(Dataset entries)
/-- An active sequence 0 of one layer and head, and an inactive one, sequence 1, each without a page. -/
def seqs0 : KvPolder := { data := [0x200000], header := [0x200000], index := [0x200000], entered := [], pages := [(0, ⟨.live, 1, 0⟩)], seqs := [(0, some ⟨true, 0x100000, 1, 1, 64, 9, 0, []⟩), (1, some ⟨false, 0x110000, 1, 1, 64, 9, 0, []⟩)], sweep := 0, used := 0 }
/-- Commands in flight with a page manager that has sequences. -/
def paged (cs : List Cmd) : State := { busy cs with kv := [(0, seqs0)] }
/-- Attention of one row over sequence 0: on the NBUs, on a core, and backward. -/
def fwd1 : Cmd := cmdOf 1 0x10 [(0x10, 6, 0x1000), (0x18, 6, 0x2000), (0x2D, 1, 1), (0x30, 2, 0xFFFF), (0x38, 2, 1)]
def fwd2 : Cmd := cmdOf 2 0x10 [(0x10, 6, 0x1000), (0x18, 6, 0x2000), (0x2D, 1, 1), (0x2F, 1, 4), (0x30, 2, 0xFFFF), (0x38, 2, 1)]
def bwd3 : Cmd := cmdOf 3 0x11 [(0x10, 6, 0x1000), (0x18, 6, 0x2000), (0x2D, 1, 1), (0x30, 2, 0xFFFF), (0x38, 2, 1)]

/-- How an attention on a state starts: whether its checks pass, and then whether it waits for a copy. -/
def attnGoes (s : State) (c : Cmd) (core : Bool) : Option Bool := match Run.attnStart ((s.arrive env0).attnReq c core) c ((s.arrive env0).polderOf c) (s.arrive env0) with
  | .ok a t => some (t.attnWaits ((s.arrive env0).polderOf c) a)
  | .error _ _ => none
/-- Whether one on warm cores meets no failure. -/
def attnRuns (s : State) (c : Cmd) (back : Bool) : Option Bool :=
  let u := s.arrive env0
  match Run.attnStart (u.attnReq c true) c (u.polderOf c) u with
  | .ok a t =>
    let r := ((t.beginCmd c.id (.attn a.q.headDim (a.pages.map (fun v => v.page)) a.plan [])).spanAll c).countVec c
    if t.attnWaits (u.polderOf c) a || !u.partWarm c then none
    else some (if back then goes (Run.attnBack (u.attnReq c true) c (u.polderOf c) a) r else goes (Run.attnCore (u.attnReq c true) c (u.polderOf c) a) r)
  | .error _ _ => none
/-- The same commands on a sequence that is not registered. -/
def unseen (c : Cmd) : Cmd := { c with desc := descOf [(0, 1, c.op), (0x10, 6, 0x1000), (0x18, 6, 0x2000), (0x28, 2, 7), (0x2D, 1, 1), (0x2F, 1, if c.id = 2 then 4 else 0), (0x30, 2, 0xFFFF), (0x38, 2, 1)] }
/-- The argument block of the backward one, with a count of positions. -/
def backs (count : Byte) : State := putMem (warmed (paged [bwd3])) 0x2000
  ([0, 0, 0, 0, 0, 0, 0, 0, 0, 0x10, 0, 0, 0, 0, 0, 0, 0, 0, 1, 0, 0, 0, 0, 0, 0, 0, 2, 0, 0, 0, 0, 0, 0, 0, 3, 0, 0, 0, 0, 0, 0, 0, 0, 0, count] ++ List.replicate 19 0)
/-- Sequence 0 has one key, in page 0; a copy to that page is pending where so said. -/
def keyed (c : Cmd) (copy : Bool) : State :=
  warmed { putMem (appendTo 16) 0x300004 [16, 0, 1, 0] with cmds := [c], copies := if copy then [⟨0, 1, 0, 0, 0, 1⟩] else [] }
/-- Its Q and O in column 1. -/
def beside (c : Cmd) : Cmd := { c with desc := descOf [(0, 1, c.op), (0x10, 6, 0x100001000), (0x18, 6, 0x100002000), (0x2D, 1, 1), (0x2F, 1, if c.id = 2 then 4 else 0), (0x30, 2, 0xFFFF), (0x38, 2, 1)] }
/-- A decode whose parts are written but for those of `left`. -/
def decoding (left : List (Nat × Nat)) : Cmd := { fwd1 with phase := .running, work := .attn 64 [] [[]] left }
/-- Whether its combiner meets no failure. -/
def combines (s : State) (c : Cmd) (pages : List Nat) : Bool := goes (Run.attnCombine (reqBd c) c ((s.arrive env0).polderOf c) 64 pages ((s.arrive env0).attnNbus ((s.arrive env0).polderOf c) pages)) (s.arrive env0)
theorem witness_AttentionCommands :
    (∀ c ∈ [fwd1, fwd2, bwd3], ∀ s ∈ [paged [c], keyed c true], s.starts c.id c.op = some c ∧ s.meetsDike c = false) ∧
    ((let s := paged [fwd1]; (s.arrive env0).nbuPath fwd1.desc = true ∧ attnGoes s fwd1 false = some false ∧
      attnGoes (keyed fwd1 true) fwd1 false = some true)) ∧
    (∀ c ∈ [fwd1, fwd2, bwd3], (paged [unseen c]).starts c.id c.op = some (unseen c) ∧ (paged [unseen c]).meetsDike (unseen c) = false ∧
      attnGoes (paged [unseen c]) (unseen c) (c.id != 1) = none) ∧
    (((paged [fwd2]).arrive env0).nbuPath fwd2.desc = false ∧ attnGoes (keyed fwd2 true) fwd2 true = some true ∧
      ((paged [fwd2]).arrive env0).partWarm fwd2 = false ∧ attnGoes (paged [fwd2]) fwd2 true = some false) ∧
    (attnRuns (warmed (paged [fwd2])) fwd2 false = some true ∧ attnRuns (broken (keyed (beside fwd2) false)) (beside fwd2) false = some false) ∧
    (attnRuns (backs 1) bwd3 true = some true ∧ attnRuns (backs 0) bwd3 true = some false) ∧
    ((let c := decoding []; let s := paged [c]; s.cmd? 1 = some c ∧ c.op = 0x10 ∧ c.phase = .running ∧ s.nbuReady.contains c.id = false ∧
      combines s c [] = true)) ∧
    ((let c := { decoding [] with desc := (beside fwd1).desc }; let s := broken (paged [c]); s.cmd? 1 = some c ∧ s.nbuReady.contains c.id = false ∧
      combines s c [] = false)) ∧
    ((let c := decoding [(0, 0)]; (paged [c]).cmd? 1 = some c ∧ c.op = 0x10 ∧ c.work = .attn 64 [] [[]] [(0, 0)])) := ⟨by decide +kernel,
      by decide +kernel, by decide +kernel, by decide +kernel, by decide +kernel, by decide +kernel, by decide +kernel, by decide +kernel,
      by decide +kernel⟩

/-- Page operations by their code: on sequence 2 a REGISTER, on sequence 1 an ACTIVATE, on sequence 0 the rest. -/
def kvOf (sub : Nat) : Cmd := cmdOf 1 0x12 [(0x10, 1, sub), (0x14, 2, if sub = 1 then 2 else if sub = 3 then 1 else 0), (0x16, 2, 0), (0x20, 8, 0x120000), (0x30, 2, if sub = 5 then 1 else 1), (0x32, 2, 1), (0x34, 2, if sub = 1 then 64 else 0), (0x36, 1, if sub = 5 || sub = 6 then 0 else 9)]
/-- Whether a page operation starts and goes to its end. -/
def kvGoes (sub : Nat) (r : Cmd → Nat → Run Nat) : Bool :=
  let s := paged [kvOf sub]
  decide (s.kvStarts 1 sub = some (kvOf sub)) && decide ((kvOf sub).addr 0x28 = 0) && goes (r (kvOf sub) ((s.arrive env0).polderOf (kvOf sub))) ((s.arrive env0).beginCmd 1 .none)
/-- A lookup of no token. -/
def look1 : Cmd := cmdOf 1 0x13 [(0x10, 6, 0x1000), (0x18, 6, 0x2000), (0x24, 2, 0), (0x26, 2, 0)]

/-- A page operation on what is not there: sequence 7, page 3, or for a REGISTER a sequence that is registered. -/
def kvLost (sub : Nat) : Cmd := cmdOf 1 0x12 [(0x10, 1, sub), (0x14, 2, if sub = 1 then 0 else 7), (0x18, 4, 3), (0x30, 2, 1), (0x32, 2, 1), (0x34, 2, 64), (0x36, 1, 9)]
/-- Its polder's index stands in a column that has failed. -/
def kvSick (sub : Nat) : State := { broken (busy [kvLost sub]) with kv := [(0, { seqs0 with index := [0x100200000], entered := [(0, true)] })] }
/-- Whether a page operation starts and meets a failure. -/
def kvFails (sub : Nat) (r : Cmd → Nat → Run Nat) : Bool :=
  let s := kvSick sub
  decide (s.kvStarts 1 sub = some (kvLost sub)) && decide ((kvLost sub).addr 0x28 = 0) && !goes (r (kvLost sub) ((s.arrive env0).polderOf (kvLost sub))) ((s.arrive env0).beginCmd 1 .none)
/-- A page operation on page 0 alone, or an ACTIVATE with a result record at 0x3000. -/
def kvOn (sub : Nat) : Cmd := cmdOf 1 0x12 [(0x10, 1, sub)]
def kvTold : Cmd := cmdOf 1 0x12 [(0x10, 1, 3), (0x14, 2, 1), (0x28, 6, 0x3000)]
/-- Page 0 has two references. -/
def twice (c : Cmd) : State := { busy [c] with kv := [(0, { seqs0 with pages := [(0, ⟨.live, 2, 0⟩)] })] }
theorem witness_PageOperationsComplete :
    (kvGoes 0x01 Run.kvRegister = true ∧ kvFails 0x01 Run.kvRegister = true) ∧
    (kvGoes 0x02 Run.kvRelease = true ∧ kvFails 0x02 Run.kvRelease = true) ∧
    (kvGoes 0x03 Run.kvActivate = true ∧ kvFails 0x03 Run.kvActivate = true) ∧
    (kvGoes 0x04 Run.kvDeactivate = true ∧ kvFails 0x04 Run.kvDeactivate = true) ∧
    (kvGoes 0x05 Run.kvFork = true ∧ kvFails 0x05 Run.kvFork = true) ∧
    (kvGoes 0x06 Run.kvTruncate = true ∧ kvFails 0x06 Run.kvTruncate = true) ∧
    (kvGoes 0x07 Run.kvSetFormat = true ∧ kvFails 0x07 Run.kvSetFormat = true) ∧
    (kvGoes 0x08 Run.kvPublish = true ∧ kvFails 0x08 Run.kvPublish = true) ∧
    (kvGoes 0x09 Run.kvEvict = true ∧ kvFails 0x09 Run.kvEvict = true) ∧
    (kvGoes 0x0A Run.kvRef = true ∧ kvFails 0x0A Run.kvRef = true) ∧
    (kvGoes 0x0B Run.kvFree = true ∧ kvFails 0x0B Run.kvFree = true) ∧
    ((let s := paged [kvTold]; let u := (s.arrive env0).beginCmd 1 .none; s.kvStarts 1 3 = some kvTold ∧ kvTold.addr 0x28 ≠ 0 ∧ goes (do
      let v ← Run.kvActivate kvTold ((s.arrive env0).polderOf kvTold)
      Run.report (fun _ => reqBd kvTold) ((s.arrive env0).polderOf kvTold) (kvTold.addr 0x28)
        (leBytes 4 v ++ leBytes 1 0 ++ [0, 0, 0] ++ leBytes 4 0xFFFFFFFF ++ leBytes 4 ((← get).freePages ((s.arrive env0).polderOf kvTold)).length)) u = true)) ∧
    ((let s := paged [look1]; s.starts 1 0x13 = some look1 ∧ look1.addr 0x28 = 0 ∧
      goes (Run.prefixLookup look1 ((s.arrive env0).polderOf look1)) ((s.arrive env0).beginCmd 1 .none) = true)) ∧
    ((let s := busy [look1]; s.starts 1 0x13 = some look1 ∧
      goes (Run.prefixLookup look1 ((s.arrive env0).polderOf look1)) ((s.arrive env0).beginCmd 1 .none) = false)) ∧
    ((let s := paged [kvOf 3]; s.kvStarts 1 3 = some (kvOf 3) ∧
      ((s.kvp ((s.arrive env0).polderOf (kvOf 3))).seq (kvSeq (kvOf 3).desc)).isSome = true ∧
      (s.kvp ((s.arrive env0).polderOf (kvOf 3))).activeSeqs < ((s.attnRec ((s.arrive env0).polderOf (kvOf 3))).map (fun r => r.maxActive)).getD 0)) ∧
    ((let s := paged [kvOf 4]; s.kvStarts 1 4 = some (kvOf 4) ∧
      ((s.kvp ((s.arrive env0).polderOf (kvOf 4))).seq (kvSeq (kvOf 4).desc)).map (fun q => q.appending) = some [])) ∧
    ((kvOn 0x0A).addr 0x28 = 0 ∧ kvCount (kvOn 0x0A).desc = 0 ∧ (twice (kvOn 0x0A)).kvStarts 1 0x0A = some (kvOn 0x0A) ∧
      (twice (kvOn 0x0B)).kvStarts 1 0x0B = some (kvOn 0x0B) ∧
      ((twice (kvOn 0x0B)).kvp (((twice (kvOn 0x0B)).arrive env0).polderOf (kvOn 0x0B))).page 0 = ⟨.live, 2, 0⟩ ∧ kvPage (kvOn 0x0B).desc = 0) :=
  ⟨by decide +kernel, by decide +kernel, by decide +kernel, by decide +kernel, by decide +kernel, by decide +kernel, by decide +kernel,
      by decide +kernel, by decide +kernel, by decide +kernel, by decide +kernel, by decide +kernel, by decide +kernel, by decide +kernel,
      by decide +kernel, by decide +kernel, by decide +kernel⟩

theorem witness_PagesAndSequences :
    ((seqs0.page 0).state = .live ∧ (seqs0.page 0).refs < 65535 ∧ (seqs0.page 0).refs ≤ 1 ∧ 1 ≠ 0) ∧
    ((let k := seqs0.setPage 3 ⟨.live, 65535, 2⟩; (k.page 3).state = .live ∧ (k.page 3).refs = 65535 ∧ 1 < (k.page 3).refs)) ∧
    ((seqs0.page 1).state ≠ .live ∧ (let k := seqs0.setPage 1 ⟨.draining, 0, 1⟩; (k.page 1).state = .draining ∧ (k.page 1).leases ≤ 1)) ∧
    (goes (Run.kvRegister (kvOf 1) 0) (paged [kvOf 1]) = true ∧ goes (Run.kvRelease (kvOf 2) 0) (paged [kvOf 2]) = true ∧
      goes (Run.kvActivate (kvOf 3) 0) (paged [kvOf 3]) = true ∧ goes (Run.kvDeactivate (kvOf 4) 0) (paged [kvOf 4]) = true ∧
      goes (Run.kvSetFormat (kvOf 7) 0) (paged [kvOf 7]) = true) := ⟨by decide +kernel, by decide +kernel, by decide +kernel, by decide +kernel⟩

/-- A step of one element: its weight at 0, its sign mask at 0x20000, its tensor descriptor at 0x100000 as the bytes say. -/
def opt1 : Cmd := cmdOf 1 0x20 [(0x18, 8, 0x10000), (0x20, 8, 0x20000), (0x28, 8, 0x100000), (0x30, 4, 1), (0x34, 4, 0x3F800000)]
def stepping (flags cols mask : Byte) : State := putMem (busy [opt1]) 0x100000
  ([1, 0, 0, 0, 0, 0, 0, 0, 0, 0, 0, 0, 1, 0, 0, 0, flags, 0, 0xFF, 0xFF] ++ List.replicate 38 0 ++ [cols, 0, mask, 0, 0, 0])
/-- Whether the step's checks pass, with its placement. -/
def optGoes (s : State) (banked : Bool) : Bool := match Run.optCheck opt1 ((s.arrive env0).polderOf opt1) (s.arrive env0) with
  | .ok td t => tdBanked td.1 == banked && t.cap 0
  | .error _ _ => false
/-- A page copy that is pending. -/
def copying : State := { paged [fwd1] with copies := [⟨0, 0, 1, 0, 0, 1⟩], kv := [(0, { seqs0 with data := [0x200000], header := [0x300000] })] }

- PROBLEM TO SOLVE:
From the data above, pick out each line containing "registered" and copy it.

- RESULT OF THE TASK:
/-- The same commands on a sequence that is not registered. -/
/-- A page operation on what is not there: sequence 7, page 3, or for a REGISTER a sequence that is registered. -/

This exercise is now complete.